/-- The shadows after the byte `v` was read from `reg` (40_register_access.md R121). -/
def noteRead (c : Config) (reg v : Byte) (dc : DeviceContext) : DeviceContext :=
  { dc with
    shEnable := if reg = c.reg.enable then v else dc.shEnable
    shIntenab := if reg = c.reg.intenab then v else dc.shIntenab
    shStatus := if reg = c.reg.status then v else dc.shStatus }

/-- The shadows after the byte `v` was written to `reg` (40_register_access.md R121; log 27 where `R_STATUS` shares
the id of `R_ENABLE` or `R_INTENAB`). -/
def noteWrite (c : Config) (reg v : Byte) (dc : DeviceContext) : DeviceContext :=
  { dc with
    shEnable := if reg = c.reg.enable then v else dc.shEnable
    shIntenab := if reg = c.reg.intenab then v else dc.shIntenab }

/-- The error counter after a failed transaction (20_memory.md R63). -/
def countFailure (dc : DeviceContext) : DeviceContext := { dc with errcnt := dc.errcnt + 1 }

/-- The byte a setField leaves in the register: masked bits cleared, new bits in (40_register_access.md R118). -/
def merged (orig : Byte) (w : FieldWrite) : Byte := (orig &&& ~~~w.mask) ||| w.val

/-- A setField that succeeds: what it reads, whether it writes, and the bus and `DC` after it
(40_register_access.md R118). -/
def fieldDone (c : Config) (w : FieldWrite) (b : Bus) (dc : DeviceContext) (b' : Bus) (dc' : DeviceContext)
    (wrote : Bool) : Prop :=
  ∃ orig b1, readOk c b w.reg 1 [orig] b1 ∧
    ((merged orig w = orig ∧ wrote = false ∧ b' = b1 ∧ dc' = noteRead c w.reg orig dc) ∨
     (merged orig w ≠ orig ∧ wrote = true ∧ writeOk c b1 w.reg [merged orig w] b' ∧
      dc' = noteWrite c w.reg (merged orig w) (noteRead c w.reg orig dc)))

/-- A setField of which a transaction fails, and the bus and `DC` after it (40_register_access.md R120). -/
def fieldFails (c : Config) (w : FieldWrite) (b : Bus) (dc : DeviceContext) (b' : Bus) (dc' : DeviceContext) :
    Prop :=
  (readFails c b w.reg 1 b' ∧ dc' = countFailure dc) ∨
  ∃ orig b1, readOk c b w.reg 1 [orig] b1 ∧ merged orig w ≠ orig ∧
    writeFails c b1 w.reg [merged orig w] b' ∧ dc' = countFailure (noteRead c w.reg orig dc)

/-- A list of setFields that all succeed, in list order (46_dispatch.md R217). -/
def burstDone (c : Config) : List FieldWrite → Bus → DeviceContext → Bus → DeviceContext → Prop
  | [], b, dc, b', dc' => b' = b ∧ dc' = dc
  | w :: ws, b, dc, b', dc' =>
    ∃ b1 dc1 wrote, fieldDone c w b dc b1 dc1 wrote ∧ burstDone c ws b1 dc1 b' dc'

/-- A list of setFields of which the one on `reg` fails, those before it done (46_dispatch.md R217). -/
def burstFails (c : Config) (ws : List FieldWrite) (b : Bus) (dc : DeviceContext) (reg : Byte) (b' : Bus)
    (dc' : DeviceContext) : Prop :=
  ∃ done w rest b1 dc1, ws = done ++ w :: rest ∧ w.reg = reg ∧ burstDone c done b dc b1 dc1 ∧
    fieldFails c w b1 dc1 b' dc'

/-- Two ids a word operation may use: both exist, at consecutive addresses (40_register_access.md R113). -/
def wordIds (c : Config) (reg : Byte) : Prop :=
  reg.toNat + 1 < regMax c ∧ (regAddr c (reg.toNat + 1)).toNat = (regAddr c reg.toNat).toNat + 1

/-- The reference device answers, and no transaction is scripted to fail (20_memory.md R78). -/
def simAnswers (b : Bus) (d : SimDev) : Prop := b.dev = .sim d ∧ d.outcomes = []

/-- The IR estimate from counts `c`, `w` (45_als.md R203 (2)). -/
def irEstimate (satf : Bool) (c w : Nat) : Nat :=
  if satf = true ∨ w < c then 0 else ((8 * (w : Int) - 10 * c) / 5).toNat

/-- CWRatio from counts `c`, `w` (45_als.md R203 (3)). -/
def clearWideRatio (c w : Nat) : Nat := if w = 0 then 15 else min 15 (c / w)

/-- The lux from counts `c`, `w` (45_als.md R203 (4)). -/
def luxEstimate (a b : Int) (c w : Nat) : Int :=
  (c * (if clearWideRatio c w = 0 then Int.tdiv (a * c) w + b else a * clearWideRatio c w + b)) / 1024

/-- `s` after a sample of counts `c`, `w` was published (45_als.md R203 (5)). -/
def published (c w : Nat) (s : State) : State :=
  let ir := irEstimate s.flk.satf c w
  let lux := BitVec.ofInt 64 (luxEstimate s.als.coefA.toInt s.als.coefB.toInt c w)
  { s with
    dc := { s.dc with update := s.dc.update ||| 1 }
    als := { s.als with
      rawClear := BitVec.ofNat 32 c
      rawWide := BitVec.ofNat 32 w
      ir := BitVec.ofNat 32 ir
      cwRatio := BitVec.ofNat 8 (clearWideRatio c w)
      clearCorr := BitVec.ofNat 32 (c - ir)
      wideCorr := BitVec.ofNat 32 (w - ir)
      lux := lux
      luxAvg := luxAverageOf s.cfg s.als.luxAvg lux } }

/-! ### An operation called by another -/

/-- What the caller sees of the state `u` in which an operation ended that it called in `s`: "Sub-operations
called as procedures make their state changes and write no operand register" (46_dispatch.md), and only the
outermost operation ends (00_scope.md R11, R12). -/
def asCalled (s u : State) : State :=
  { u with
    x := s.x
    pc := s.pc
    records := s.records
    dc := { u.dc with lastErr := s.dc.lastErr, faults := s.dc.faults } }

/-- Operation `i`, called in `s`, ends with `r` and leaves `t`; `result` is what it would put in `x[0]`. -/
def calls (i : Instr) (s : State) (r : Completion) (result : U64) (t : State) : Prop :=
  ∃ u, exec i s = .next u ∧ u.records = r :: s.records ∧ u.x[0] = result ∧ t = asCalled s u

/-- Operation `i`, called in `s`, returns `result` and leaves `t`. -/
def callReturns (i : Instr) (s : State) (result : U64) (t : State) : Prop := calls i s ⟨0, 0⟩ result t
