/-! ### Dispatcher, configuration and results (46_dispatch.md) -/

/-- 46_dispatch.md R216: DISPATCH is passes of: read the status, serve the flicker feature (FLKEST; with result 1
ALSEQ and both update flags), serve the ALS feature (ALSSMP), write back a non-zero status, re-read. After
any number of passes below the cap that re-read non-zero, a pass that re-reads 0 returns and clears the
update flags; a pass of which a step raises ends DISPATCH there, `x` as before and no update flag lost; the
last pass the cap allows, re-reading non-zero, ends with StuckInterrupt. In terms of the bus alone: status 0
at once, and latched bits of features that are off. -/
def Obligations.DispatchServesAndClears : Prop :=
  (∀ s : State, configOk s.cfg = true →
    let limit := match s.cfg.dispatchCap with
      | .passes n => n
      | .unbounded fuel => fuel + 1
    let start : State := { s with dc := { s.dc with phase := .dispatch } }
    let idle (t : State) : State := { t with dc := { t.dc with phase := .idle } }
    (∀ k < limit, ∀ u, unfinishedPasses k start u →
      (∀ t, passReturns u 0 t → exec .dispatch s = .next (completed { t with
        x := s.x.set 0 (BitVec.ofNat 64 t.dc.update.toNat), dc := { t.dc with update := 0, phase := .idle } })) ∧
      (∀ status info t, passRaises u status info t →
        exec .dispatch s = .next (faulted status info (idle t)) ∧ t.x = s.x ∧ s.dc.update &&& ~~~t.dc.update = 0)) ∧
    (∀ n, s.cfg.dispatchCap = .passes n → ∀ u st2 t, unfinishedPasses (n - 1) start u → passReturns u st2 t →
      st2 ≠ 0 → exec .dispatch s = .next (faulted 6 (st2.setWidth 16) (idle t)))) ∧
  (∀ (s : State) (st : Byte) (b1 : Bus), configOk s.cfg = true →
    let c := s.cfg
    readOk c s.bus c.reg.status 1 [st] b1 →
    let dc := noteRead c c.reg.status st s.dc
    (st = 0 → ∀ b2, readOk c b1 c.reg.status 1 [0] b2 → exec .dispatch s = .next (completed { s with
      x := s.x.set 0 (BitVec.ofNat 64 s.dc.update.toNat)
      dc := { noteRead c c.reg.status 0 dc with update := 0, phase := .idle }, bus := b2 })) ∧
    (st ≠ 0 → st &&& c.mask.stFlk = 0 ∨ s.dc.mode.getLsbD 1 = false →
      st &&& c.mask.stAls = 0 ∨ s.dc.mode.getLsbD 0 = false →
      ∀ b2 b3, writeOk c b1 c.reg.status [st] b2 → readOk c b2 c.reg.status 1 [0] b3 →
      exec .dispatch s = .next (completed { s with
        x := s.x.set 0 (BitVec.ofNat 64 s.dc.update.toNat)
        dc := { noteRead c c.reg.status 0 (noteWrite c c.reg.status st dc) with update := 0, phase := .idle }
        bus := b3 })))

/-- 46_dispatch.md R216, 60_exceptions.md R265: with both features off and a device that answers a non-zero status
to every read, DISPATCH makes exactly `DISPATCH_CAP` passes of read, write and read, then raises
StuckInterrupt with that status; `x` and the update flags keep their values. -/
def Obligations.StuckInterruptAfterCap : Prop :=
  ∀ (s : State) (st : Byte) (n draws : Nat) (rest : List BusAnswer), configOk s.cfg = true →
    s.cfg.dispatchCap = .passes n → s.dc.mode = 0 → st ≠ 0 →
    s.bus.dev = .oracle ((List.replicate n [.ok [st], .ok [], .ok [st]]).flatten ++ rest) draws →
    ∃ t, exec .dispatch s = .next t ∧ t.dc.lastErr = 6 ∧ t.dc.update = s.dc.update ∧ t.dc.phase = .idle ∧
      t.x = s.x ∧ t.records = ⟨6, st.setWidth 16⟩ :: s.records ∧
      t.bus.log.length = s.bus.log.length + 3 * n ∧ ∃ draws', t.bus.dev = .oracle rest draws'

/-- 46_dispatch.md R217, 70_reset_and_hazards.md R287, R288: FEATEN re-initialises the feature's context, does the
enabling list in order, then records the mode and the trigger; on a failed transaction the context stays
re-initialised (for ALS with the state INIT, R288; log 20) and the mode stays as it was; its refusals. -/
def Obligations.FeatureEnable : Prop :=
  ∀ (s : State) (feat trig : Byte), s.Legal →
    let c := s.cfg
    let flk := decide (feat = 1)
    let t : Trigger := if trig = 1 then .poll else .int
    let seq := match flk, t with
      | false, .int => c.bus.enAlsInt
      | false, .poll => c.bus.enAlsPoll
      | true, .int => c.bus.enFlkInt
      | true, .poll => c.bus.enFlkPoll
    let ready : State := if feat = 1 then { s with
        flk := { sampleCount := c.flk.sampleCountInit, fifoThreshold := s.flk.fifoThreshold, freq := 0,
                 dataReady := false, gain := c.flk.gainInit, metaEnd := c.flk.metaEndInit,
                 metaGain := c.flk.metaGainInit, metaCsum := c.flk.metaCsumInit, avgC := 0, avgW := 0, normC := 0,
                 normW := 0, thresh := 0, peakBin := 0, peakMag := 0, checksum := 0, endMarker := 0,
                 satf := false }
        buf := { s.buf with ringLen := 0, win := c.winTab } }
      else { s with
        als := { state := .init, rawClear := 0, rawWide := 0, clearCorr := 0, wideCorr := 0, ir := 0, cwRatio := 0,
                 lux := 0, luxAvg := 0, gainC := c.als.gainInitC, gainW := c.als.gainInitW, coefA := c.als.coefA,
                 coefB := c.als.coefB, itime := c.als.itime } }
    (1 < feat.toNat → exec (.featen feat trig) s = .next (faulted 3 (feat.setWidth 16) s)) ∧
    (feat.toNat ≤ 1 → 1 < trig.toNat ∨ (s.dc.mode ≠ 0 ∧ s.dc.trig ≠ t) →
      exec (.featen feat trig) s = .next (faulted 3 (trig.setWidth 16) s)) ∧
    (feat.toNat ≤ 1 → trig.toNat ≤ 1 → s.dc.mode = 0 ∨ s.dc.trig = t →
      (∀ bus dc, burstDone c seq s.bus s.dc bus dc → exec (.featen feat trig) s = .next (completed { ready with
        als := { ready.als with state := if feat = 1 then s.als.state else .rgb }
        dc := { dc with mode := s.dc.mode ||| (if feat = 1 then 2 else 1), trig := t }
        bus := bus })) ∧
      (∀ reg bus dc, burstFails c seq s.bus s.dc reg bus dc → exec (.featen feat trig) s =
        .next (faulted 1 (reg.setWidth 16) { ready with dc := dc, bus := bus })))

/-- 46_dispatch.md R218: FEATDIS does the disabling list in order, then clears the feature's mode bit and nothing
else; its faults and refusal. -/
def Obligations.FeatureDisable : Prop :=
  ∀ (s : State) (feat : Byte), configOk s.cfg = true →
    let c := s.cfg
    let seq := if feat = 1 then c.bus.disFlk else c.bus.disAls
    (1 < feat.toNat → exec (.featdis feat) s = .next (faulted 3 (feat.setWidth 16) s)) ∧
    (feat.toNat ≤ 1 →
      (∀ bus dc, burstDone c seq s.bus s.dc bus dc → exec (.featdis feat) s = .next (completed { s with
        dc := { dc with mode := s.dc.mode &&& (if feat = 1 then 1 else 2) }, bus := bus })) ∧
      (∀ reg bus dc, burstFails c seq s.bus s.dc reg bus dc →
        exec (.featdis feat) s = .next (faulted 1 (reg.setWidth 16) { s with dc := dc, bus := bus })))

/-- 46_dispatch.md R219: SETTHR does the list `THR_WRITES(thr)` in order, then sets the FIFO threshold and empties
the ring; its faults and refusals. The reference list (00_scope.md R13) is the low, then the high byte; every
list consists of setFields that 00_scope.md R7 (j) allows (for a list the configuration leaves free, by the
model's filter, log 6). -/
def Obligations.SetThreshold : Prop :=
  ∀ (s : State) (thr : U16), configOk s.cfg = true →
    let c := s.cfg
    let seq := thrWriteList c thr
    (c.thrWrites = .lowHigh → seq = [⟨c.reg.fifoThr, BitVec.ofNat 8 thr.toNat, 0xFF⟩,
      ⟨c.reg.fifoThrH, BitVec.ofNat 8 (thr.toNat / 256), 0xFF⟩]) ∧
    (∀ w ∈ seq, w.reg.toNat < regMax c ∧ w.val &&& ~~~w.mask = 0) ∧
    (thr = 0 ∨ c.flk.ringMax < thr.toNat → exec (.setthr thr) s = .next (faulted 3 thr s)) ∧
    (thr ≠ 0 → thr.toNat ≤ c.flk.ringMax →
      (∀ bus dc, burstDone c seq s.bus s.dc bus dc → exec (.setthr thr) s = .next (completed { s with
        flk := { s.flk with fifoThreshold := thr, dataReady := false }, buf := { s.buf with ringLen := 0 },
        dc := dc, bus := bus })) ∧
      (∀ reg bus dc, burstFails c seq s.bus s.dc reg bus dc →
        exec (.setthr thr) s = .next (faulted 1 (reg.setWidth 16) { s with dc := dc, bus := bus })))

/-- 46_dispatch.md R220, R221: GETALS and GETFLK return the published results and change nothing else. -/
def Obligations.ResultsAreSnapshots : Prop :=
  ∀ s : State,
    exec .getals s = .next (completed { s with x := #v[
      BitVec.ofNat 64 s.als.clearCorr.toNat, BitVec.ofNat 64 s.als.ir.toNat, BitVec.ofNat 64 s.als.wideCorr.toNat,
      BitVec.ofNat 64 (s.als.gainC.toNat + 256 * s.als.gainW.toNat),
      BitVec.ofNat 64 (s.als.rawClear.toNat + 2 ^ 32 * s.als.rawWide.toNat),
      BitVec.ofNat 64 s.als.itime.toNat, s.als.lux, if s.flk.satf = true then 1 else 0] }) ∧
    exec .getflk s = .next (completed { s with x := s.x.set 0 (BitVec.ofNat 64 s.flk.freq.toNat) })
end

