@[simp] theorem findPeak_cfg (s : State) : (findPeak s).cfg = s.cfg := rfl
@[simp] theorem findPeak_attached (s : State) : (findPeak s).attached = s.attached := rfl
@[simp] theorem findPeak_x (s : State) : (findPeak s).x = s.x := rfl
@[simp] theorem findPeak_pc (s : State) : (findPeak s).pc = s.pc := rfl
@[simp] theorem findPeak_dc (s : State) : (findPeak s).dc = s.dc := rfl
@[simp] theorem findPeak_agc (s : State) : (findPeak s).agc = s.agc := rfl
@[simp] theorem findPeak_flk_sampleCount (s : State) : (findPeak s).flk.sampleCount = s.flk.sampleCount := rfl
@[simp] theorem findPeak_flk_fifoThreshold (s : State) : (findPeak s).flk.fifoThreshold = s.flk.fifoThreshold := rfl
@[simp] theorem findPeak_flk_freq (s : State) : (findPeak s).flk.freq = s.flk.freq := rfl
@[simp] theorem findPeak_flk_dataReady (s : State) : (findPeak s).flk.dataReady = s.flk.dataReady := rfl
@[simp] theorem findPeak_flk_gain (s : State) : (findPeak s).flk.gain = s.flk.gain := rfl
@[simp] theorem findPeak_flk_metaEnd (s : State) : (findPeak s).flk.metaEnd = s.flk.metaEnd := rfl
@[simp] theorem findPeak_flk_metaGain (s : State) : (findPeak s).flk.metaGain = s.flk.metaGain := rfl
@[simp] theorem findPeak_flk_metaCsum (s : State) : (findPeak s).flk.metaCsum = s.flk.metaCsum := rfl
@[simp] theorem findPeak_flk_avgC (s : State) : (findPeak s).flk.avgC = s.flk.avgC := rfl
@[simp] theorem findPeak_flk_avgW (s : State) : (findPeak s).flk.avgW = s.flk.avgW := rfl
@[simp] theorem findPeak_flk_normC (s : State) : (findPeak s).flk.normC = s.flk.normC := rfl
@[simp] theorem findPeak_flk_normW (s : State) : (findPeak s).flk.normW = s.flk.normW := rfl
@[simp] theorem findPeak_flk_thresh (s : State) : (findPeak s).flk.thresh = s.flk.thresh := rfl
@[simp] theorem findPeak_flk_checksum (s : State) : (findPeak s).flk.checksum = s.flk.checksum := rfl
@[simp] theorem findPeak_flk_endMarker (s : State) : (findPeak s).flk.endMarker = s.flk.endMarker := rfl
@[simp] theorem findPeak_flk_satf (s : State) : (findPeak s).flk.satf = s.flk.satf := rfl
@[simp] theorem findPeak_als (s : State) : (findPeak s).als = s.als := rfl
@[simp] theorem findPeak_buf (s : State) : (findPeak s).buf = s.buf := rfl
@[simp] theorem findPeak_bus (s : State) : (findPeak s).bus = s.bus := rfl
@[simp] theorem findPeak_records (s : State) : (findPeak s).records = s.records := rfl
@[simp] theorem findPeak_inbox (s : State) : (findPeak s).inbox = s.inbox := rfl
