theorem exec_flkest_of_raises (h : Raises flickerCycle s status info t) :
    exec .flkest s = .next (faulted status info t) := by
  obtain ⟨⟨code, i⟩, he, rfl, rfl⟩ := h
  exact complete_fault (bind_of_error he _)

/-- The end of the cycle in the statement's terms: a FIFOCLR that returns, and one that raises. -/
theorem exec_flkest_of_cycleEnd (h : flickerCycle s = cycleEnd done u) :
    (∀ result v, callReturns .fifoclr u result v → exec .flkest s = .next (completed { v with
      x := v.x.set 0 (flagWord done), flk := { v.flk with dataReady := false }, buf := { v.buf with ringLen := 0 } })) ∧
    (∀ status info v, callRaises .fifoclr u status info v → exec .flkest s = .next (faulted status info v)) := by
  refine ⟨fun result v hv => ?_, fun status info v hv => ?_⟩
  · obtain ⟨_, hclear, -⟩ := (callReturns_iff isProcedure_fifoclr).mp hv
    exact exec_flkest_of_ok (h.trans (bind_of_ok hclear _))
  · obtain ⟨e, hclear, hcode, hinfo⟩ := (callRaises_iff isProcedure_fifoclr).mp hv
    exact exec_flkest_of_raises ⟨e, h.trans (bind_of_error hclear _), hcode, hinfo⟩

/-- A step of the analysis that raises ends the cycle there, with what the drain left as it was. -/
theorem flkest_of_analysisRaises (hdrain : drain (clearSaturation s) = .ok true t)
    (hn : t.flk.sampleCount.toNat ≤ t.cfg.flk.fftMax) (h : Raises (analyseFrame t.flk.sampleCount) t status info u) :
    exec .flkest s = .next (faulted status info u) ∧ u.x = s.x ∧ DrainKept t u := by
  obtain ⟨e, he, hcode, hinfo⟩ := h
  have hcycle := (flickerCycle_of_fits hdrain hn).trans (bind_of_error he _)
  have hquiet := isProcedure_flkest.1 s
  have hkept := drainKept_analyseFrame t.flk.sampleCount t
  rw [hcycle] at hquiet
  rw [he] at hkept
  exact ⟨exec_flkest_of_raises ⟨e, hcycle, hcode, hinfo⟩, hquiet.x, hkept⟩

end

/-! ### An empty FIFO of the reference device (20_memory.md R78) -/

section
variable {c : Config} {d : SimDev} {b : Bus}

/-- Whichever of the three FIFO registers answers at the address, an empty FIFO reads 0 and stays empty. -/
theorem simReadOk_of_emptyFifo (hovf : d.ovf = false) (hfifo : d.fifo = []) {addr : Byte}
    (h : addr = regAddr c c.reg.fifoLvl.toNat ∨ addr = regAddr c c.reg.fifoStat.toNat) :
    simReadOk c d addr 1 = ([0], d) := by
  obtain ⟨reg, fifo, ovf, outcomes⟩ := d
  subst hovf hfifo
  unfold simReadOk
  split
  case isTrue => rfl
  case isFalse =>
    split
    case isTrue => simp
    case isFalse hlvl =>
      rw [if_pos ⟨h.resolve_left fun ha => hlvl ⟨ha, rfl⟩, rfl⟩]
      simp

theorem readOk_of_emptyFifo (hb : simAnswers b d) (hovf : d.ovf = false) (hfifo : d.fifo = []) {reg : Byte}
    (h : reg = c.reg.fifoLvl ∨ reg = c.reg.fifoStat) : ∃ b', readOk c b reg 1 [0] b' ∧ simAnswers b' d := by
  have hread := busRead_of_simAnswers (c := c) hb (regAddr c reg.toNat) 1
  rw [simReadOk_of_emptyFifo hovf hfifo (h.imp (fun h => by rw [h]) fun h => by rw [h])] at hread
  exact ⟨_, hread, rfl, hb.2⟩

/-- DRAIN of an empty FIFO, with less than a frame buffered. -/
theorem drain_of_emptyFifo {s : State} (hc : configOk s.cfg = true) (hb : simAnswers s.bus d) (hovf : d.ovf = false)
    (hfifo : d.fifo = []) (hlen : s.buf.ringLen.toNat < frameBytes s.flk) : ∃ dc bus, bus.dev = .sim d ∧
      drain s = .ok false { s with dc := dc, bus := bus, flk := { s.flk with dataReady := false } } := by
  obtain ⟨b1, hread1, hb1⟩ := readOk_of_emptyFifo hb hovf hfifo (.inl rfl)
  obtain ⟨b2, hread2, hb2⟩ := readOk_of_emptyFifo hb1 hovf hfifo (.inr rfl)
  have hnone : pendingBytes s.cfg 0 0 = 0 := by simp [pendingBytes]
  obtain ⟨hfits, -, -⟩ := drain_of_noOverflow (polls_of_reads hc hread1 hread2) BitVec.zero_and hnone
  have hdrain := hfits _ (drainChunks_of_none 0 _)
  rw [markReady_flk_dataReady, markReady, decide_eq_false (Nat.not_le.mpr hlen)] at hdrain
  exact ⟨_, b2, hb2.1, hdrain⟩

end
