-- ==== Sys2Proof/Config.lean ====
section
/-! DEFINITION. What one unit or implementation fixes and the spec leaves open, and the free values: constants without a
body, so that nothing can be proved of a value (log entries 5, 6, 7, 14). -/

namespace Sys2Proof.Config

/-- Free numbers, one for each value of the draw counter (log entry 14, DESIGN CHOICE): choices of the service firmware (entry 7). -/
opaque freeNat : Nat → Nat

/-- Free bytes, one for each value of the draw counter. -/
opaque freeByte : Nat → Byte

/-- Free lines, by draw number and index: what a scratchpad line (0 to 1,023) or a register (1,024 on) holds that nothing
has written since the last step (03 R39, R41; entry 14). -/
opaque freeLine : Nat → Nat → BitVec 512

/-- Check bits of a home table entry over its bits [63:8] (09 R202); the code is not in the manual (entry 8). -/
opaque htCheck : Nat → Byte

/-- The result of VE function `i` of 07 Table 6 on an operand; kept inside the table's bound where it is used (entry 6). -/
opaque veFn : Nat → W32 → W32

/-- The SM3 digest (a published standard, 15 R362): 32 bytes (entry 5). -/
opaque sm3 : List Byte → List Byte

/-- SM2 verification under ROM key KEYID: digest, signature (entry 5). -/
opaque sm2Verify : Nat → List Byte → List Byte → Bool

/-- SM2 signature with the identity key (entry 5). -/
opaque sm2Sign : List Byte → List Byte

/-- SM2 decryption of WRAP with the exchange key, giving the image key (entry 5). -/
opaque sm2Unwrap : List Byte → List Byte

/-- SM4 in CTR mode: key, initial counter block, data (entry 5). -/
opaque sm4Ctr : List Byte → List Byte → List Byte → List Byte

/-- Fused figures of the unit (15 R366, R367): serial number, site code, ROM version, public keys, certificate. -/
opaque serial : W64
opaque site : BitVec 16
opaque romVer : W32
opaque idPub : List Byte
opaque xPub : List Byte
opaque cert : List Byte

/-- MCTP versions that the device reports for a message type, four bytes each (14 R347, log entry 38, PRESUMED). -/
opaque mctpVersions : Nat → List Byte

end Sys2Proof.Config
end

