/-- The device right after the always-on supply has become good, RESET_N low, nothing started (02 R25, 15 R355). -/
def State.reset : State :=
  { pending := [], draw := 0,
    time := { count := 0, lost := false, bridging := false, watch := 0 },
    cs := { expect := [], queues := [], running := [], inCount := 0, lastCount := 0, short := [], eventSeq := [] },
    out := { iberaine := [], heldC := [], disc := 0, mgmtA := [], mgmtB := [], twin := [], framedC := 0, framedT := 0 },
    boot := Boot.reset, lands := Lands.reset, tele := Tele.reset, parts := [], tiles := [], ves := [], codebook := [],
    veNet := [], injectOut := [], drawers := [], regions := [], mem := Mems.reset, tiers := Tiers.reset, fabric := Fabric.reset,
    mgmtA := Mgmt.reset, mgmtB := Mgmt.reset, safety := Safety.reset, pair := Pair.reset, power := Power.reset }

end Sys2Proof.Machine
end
----
YOUR ASSIGNMENT ->
Pull out all lines in the data above that include "leaves".

EXPECTED ANSWER ->
/-- The byte a setField leaves in the register: masked bits cleared, new bits in (40_register_access.md R118). -/
/-- Operation `i`, called in `s`, ends with `r` and leaves `t`; `result` is what it would put in `x[0]`. -/
/-- Operation `i`, called in `s`, returns `result` and leaves `t`. -/
list consists of setFields that 00_scope.md R7 (j) allows (for a list the configuration leaves free, by the
/-! DEFINITION. What one unit or implementation fixes and the spec leaves open, and the free values: constants without a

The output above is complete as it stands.